Stanley Keith Pearl (21 December 1893 – 9 August 1986) was an Australian sapper with the First Australian Imperial Force during World War I. Stanley Keith Pearl was born on 21 December 1893 in Ulverstone, Tasmania, the youngest child of Charles Pearl and Sophia Ann Wells. After enlisting at the town of Ulverstone in Tasmania on 9 November 1915 at twenty-one years of age, Pearl, in August 1916, became a sapper with the Australian 5 Field Company Engineers. He performed this role for the duration of the war.

World War I 

Pearl was a joiner by trade whose father was Charles Pearl of Ulverstone, Tasmania. Pearl was Anglican. He embarked from Sydney to Alexandria and then the Western Front (World War I) in France aboard HMAT Orsova on 11 March 1916. He undertook a brief stint with the 8 Field Company Engineers (Reinforcement 4) before joining the 5 Field Company Engineers. Pearl's Victory Medal (United Kingdom) and British War Medal are held in the Australian War Memorial's collection.
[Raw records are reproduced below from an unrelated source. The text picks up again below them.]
-- ==== Sys2Proof/Laws/State.lean ====
section
/-! SUPPORT. What the shared operations leave alone, one lemma per field, for simp. -/

namespace Sys2Proof.Machine

open Sys2Proof

/-! `grant` -/

@[simp] theorem grant_pending (src : Nat) (s : State) : (grant src s).pending = s.pending := rfl
@[simp] theorem grant_sets (src : Nat) (s : State) : (grant src s).sets = s.sets := rfl
@[simp] theorem grant_free (src : Nat) (s : State) : (grant src s).free = s.free := rfl
@[simp] theorem grant_clk (src : Nat) (s : State) : (grant src s).clk = s.clk := rfl
@[simp] theorem grant_pow (src : Nat) (s : State) : (grant src s).pow = s.pow := rfl
@[simp] theorem grant_rst (src : Nat) (s : State) : (grant src s).rst = s.rst := rfl
@[simp] theorem grant_boot (src : Nat) (s : State) : (grant src s).boot = s.boot := rfl
@[simp] theorem grant_hw (src : Nat) (s : State) : (grant src s).hw = s.hw := rfl
@[simp] theorem grant_rng (src : Nat) (s : State) : (grant src s).rng = s.rng := rfl
@[simp] theorem grant_cnp (src : Nat) (s : State) : (grant src s).cnp = s.cnp := rfl
@[simp] theorem grant_pgk (src : Nat) (s : State) : (grant src s).pgk = s.pgk := rfl
@[simp] theorem grant_mem (src : Nat) (s : State) : (grant src s).mem = s.mem := rfl
@[simp] theorem grant_prt (src : Nat) (s : State) : (grant src s).prt = s.prt := rfl
@[simp] theorem grant_sw (src : Nat) (s : State) : (grant src s).sw = s.sw := rfl
@[simp] theorem grant_tim (src : Nat) (s : State) : (grant src s).tim = s.tim := rfl
@[simp] theorem grant_sv (src : Nat) (s : State) : (grant src s).sv = s.sv := rfl
@[simp] theorem grant_gse (src : Nat) (s : State) : (grant src s).gse = s.gse := rfl
@[simp] theorem grant_flt (src : Nat) (s : State) : (grant src s).flt = s.flt := rfl
@[simp] theorem grant_acq (src : Nat) (s : State) : (grant src s).acq = s.acq := rfl
@[simp] theorem grant_key (src : Nat) (s : State) : (grant src s).key = s.key := rfl
@[simp] theorem grant_gft (src : Nat) (s : State) : (grant src s).gft = s.gft := rfl
@[simp] theorem grant_ecc (src : Nat) (s : State) : (grant src s).ecc = s.ecc := rfl
@[simp] theorem grant_log (src : Nat) (s : State) : (grant src s).log = s.log := rfl
@[simp] theorem grant_mram (src : Nat) (s : State) : (grant src s).mram = s.mram := rfl
@[simp] theorem grant_bin (src : Nat) (s : State) : (grant src s).bin = s.bin := rfl
@[simp] theorem grant_out (src : Nat) (s : State) : (grant src s).out = s.out := rfl
@[simp] theorem grant_obs (src : Nat) (s : State) : (grant src s).obs = s.obs := rfl

/-! `trace` -/

@[simp] theorem trace_pending (p : Option Nat) (r : TrRec) (s : State) : (trace p r s).pending = s.pending := rfl
@[simp] theorem trace_sets (p : Option Nat) (r : TrRec) (s : State) : (trace p r s).sets = s.sets := rfl
@[simp] theorem trace_free (p : Option Nat) (r : TrRec) (s : State) : (trace p r s).free = s.free := rfl
@[simp] theorem trace_clk (p : Option Nat) (r : TrRec) (s : State) : (trace p r s).clk = s.clk := rfl
@[simp] theorem trace_pow (p : Option Nat) (r : TrRec) (s : State) : (trace p r s).pow = s.pow := rfl
@[simp] theorem trace_rst (p : Option Nat) (r : TrRec) (s : State) : (trace p r s).rst = s.rst := rfl
@[simp] theorem trace_boot (p : Option Nat) (r : TrRec) (s : State) : (trace p r s).boot = s.boot := rfl
@[simp] theorem trace_arb (p : Option Nat) (r : TrRec) (s : State) : (trace p r s).arb = s.arb := rfl
@[simp] theorem trace_hw (p : Option Nat) (r : TrRec) (s : State) : (trace p r s).hw = s.hw := rfl
@[simp] theorem trace_rng (p : Option Nat) (r : TrRec) (s : State) : (trace p r s).rng = s.rng := rfl
@[simp] theorem trace_cnp (p : Option Nat) (r : TrRec) (s : State) : (trace p r s).cnp = s.cnp := rfl
@[simp] theorem trace_pgk (p : Option Nat) (r : TrRec) (s : State) : (trace p r s).pgk = s.pgk := rfl
@[simp] theorem trace_mem (p : Option Nat) (r : TrRec) (s : State) : (trace p r s).mem = s.mem := rfl
@[simp] theorem trace_prt (p : Option Nat) (r : TrRec) (s : State) : (trace p r s).prt = s.prt := rfl
@[simp] theorem trace_sw (p : Option Nat) (r : TrRec) (s : State) : (trace p r s).sw = s.sw := rfl
@[simp] theorem trace_tim (p : Option Nat) (r : TrRec) (s : State) : (trace p r s).tim = s.tim := rfl
@[simp] theorem trace_sv (p : Option Nat) (r : TrRec) (s : State) : (trace p r s).sv = s.sv := rfl
@[simp] theorem trace_gse (p : Option Nat) (r : TrRec) (s : State) : (trace p r s).gse = s.gse := rfl
@[simp] theorem trace_flt (p : Option Nat) (r : TrRec) (s : State) : (trace p r s).flt = s.flt := rfl
@[simp] theorem trace_acq (p : Option Nat) (r : TrRec) (s : State) : (trace p r s).acq = s.acq := rfl
@[simp] theorem trace_key (p : Option Nat) (r : TrRec) (s : State) : (trace p r s).key = s.key := rfl
@[simp] theorem trace_gft (p : Option Nat) (r : TrRec) (s : State) : (trace p r s).gft = s.gft := rfl
@[simp] theorem trace_ecc (p : Option Nat) (r : TrRec) (s : State) : (trace p r s).ecc = s.ecc := rfl
@[simp] theorem trace_log (p : Option Nat) (r : TrRec) (s : State) : (trace p r s).log = s.log := rfl
@[simp] theorem trace_mram (p : Option Nat) (r : TrRec) (s : State) : (trace p r s).mram = s.mram := rfl
@[simp] theorem trace_bin (p : Option Nat) (r : TrRec) (s : State) : (trace p r s).bin = s.bin := rfl
@[simp] theorem trace_out (p : Option Nat) (r : TrRec) (s : State) : (trace p r s).out = s.out := rfl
Pearl produced a phenomenal collection of trench art between 1916 and 1919. Pearl donated his trench art objects to the Australian War Memorial but whether this reflects the full extent of that which he produced in the context of war remains a mystery. A total of fifteen of Pearl's oeuvre are held in the Australian War Memorial's Military Heraldry collection. Military shell cases, other parts of shells, badges and buttons were just some of the war-related materials used by Pearl to assemble everyday objects such as a clock, a map of Tasmania and a hat pin stand, as is evidenced by the accessibility and digitisation of his work on the War Memorial's online collection (see external links for selection of images). One can become more familiar with Pearl's work through such a collection as it displays images of the objects together with Pearl's own field notes. The accompanying field notes that Pearl documented alongside each piece are fascinating as this was not a feature typically associated with First World War trench art. Pearl used matter-of-fact language where tales of death became mere descriptions. Pearl's field notes and his details on the First World War embarkation roll are useful additional primary sources for historians, art historians and anthropologists.

Post-war and legacy

There is no evidence to suggest that Pearl is survived by anyone, nor have any photographs of him been discovered. He is an "enigma." It is therefore Pearl's material existence in the form of trench art that survives, the power of which is subsequently elevated. The creative and artistic vision of Pearl to contribute to the material culture of World War I, of which trench art is a fascinating example, has meant that his name lives on through these well-crafted, striking objects. Pearl was unconsciously engaging with features of material culture such as bricolage and recyclia in producing trench art. The fact that he was a joiner pre-war also speaks to this refined, craftsmanship-like quality to his pieces.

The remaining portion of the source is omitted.